Trump’s quasi-fascist Presidency-for-profit, Brexit’s lies, Tory election fraud, the cruelty of austerity, Syria – with the world going to hell in an ‘I’ve Spent The Public’s Millions Golfing At Mar-a-Lago’ T-shirt, rock music is finally getting angry again. Cabbage, Vant, Sløtface, Idles and PWR BTTM are launching a new wave of protest rock, and here come Newcastle’s indie-rock Rimbauds Maxïmo Park, charging into the fray with an album “informed by the dire state of world affairs” and full of anthems attacking the refugee crisis, Nigel Farage, benefit cuts and inequality in the style of, well, ’80s funk-pop.

The problem is ‘Risk To Exist’, with impeccable bad timing, sounds neither fist nor funk. Realising that it was way past last orders for noughties indie rock, Maxïmo successfully incorporated the misty synthpop of early Depeche Mode and Kraftwerk into their indie-lectual romances on 2014’s ‘Too Much Information’, but this sixth album sets out to emulate Prince, Stevie Wonder, Nik Kershaw and Peter Gabriel’s ‘So’. Meanwhile, music’s rising political ire is finding its voice in grime, punk-pop, rap, protest poetry and angry blokes from Nottingham shouting “F**K OFF!” a lot; by comparison, polite synthpop tracks about the disabled being forced into work – ‘Work And Then Wait’ and ‘Make What You Can’ – sound as effective and powerful as a Green Party conference.

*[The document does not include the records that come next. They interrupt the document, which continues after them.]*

theorem Keeps.epochAdvance {s u : State} (h : Keeps s u) : Keeps s (u.epochAdvance) := by
  unfold State.epochAdvance
  try dsimp only
  repeat' (first | with_reducible assumption | with_reducible apply Keeps.set | with_reducible apply Keeps.setEpochNext |
      with_reducible apply Keeps.ite)

theorem Keeps.marker {s u : State} (h : Keeps s u) (instant : Nat) (t : Nat) : Keeps s (u.marker instant t) := by
  unfold State.marker
  try dsimp only
  repeat' (first | with_reducible assumption | with_reducible apply Keeps.set | with_reducible apply Keeps.raise |
      with_reducible apply Keeps.flag | with_reducible apply Keeps.epochAdvance | with_reducible apply Keeps.updTb |
      with_reducible apply Keeps.ite)

theorem Keeps.syncRelease {s u : State} (h : Keeps s u) (t : Nat) : Keeps s (u.syncRelease t) := by
  unfold State.syncRelease
  try dsimp only
  repeat' (first | with_reducible assumption | with_reducible apply Keeps.setLane | with_reducible apply Keeps.ite |
      with_reducible refine Keeps.foldl ?_ (fun _ _ _ => ?_) | with_reducible refine Keeps.foldl1 ?_ (fun _ _ _ => ?_) |
      with_reducible apply Keeps.ite1 | intro _ | split)

theorem Keeps.epochLoad {s u : State} (h : Keeps s u) (a : Option Nat) : Keeps s (u.epochLoad a) := by
  unfold State.epochLoad
  try dsimp only
  repeat' (first | with_reducible assumption | with_reducible apply Keeps.updTb | with_reducible apply Keeps.setEpochNext |
      with_reducible apply Keeps.ite | with_reducible refine Keeps.foldl ?_ (fun _ _ _ => ?_) |
      with_reducible refine Keeps.foldl1 ?_ (fun _ _ _ => ?_) | with_reducible apply Keeps.ite1 | intro _ | split)

theorem Keeps.epochAct {s u : State} (h : Keeps s u) (e : EpochPend) : Keeps s (u.epochAct e) := by
  unfold State.epochAct
  try dsimp only
  repeat' (first | with_reducible assumption | with_reducible apply Keeps.epochLoad | with_reducible apply Keeps.updTb |
      with_reducible apply Keeps.at_ | with_reducible apply Keeps.raise | with_reducible apply Keeps.set | with_reducible apply Keeps.flag |
      with_reducible apply Keeps.marker | with_reducible apply Keeps.syncRelease | with_reducible apply Keeps.updIat |
      with_reducible apply Keeps.epochCommit | with_reducible apply Keeps.flowsSignal | with_reducible apply Keeps.ite)

theorem Keeps.softEpoch {s u : State} (h : Keeps s u) : Keeps s (u.softEpoch) := by
  unfold State.softEpoch
  try dsimp only
  repeat' (first | with_reducible assumption | with_reducible apply Keeps.updTb | with_reducible apply Keeps.ite)

theorem Keeps.epochCmd {s u : State} (h : Keeps s u) (v : Word) : Keeps s (u.epochCmd v) := by
  unfold State.epochCmd
  try dsimp only
  repeat' (first | with_reducible assumption | with_reducible apply Keeps.flagIf | with_reducible apply Keeps.softEpoch |
      with_reducible apply Keeps.ite)

theorem Keeps.epochNextWrite {s u : State} (h : Keeps s u) (o : Origin) (lo : Word) (hi : Word) : Keeps s (u.epochNextWrite o lo hi) := by
  unfold State.epochNextWrite
  try dsimp only
  repeat' (first | with_reducible assumption | with_reducible apply Keeps.flag | with_reducible apply Keeps.regWrite64 |
      with_reducible apply Keeps.updIat | with_reducible apply Keeps.updTb)

theorem Keeps.epochTimeout {s u : State} (h : Keeps s u) : Keeps s (u.epochTimeout) := by
  unfold State.epochTimeout
  try dsimp only
  repeat' (first | with_reducible assumption | with_reducible apply Keeps.at_ | with_reducible apply Keeps.raise |
      with_reducible apply Keeps.flag | with_reducible apply Keeps.endNow | with_reducible apply Keeps.updTb |
      with_reducible apply Keeps.epochAdvance | with_reducible apply Keeps.ite | with_reducible refine Keeps.foldl ?_ (fun _ _ _ => ?_))

theorem Keeps.fsyncSite {s u : State} (h : Keeps s u) (n : Nat) (e : Nat) (i : Nat) : Keeps s (u.fsyncSite n e i).1 := by
  unfold State.fsyncSite
  try dsimp only
  repeat' (first | with_reducible assumption | with_reducible apply Keeps.setLane | with_reducible apply Keeps.updBurst |
      with_reducible apply Keeps.updSpec | with_reducible apply Keeps.startBurst | with_reducible apply Keeps.ite |
      with_reducible refine Keeps.foldl ?_ (fun _ _ _ => ?_) | with_reducible refine Keeps.foldl1 ?_ (fun _ _ _ => ?_) |
      with_reducible apply Keeps.ite1 | intro _ | split)

theorem Keeps.fsyncEdge {s u : State} (h : Keeps s u) (n : Nat) (rising : Bool) : Keeps s (u.fsyncEdge n rising) := by
  unfold State.fsyncEdge
  try dsimp only
  repeat' (first | with_reducible assumption | with_reducible apply Keeps.updTb | with_reducible apply Keeps.fsyncSite |
      with_reducible apply Keeps.flowsSignal | with_reducible apply Keeps.raise | with_reducible apply Keeps.flag |
      with_reducible apply Keeps.ite | with_reducible refine Keeps.foldl ?_ (fun _ _ _ => ?_) |
      with_reducible refine Keeps.foldl1 ?_ (fun _ _ _ => ?_))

As reliably as Maxïmo’s trademark jolt-pop melodies abound throughout, it’s jarring to be expected to groove cheerfully along to ‘The Hero’, the Syrian migrant crisis as imagined by Level 42. Maxïmo fare better when tackling the Foreign Office’s decision to stop search-and-rescue operations in the Mediterranean with an ounce of indie-rock spite on the title track (“How can we not extend a hand into the perilous waters of hell? / Where’s your empathy?” singer Paul Smith argues), equating Farage’s venomous, insidious separatism with bad drugs on the fiery ‘Get High (No, I Don’t)’ or hammering brainless Brexiteers on the Arabian-tinged ‘The Reason I Am Here’. ‘Risk To Exist’ is a cracking post-debate disco record, certainly, but no one ever changed the world over cocktails at Club Tropicana.